What is expected:
Report each line below that carries the word "uninitialized".

(Saved data entries)

┌──

-- ==== Sys2Proof/Machine/KeyCommands.lean ====
section
/-!
DEFINITION. The command of the key schedule (42_key_schedule.md).
-/
namespace Sys2Proof.Machine

/-- KEY_EXPAND: the length check, then the schedule of KEY0-7 for the requested size into KS0-59 and INFO;
it ends any transform instance (R211). -/
def execKeyExpand (s : State) : Host.Outcome State Fault Refusal :=
  runChecked [keyLengthCheck s]
    (putSchedule (keySizeOperand s) (keySchedule (keySizeOperand s) s.key) s) s

end Sys2Proof.Machine
end

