/-- R302, R300: the code stands in STATUS[11:8] under its number of R300; a missing schedule is reported before a
missing instance, and both before any operand check, for every command that needs them; each error has the cause
R300 gives it and no command raises another. That a short FINALIZE fails on decrypt for OFB and CTR too is the model's
choice (log entry 20). -/
def Obligations.FirstFailingCheckIsReported : Prop :=
  (∀ s : State, (readReg s .status).extractLsb' 8 4 =
    match s.err with
    | .none => 0
    | .invalidKeyLength => 1
    | .invalidState => 2
    | .invalidIvLength => 3
    | .unsupportedMode => 4
    | .uninitialized => 5
    | .illegalCommand => 6
    | .invalidRound => 7) ∧
  ∀ (i : Instr) (s : State), ∃ t, exec i s = .next t ∧
    match i with
    | .addRoundKey rnd | .encRound rnd | .decRound rnd =>
        t.err = if s.ksValid = false then .uninitialized
          else if s.nr.toNat < rnd then .invalidRound else .none
    | .encryptBlock | .decryptBlock => t.err = if s.ksValid = false then .uninitialized else .none
    | .keyExpand =>
        t.err = if s.ctrlKsz = 3 ∨ s.keyLen.toNat ≠ 16 + 8 * s.ctrlKsz.toNat then .invalidKeyLength else .none
    | .modeInit =>
        t.err = if s.ksValid = false then .uninitialized
          else if 5 ≤ s.ctrlMode.toNat then .unsupportedMode
          else if s.ctrlMode ≠ 0 ∧ s.ivLen ≠ 16 then .invalidIvLength else .none
    | .processBlock => t.err = if s.ksValid = false ∨ s.modeValid = false then .uninitialized else .none
    | .finalize n =>
        t.err = if s.ksValid = false ∨ s.modeValid = false then .uninitialized
          else if 16 < n ∨ (s.dirR = .decrypt ∧ n ≠ 0 ∧ n ≠ 16) then .invalidState else .none
    | _ => t.err = .none

/-- R50, R282: what each command may write, over all commands. Only ZEROIZE writes KEY, IV, DIN and GF_OPS,
and no command at all writes CTRL, KEY_LEN or IV_LEN. -/
def Obligations.OnlyZeroizeWritesHostOperands : Prop :=
  ∀ (i : Instr) (s : State), ∃ t, exec i s = .next t ∧
    readReg t .ctrl = readReg s .ctrl ∧ readReg t .keyLen = readReg s .keyLen ∧
    readReg t .ivLen = readReg s .ivLen ∧
    (i ≠ .zeroize → readReg t .gfOps = readReg s .gfOps ∧ (∀ k, readReg t (.key k) = readReg s (.key k)) ∧
      (∀ k, readReg t (.iv k) = readReg s (.iv k)) ∧ ∀ k, readReg t (.din k) = readReg s (.din k))

/-! ### Control commands -/

/-- R280: NOP writes nothing but its completion: ERR <- 0 and DONE <- 1. -/
def Obligations.NopOnlyCompletes : Prop :=
  Spells 0x00000000#32 .nop ∧
  ∀ s : State, ∃ t, exec .nop s = .next t ∧ Completed .none t ∧ KeepsRegs statusOnly s t ∧ KeepsFlags s t ∧
    KeepsHostSide s t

└──

Your response:
    | .uninitialized => 5
        t.err = if s.ksValid = false then .uninitialized
    | .encryptBlock | .decryptBlock => t.err = if s.ksValid = false then .uninitialized else .none
        t.err = if s.ksValid = false then .uninitialized
    | .processBlock => t.err = if s.ksValid = false ∨ s.modeValid = false then .uninitialized else .none
        t.err = if s.ksValid = false ∨ s.modeValid = false then .uninitialized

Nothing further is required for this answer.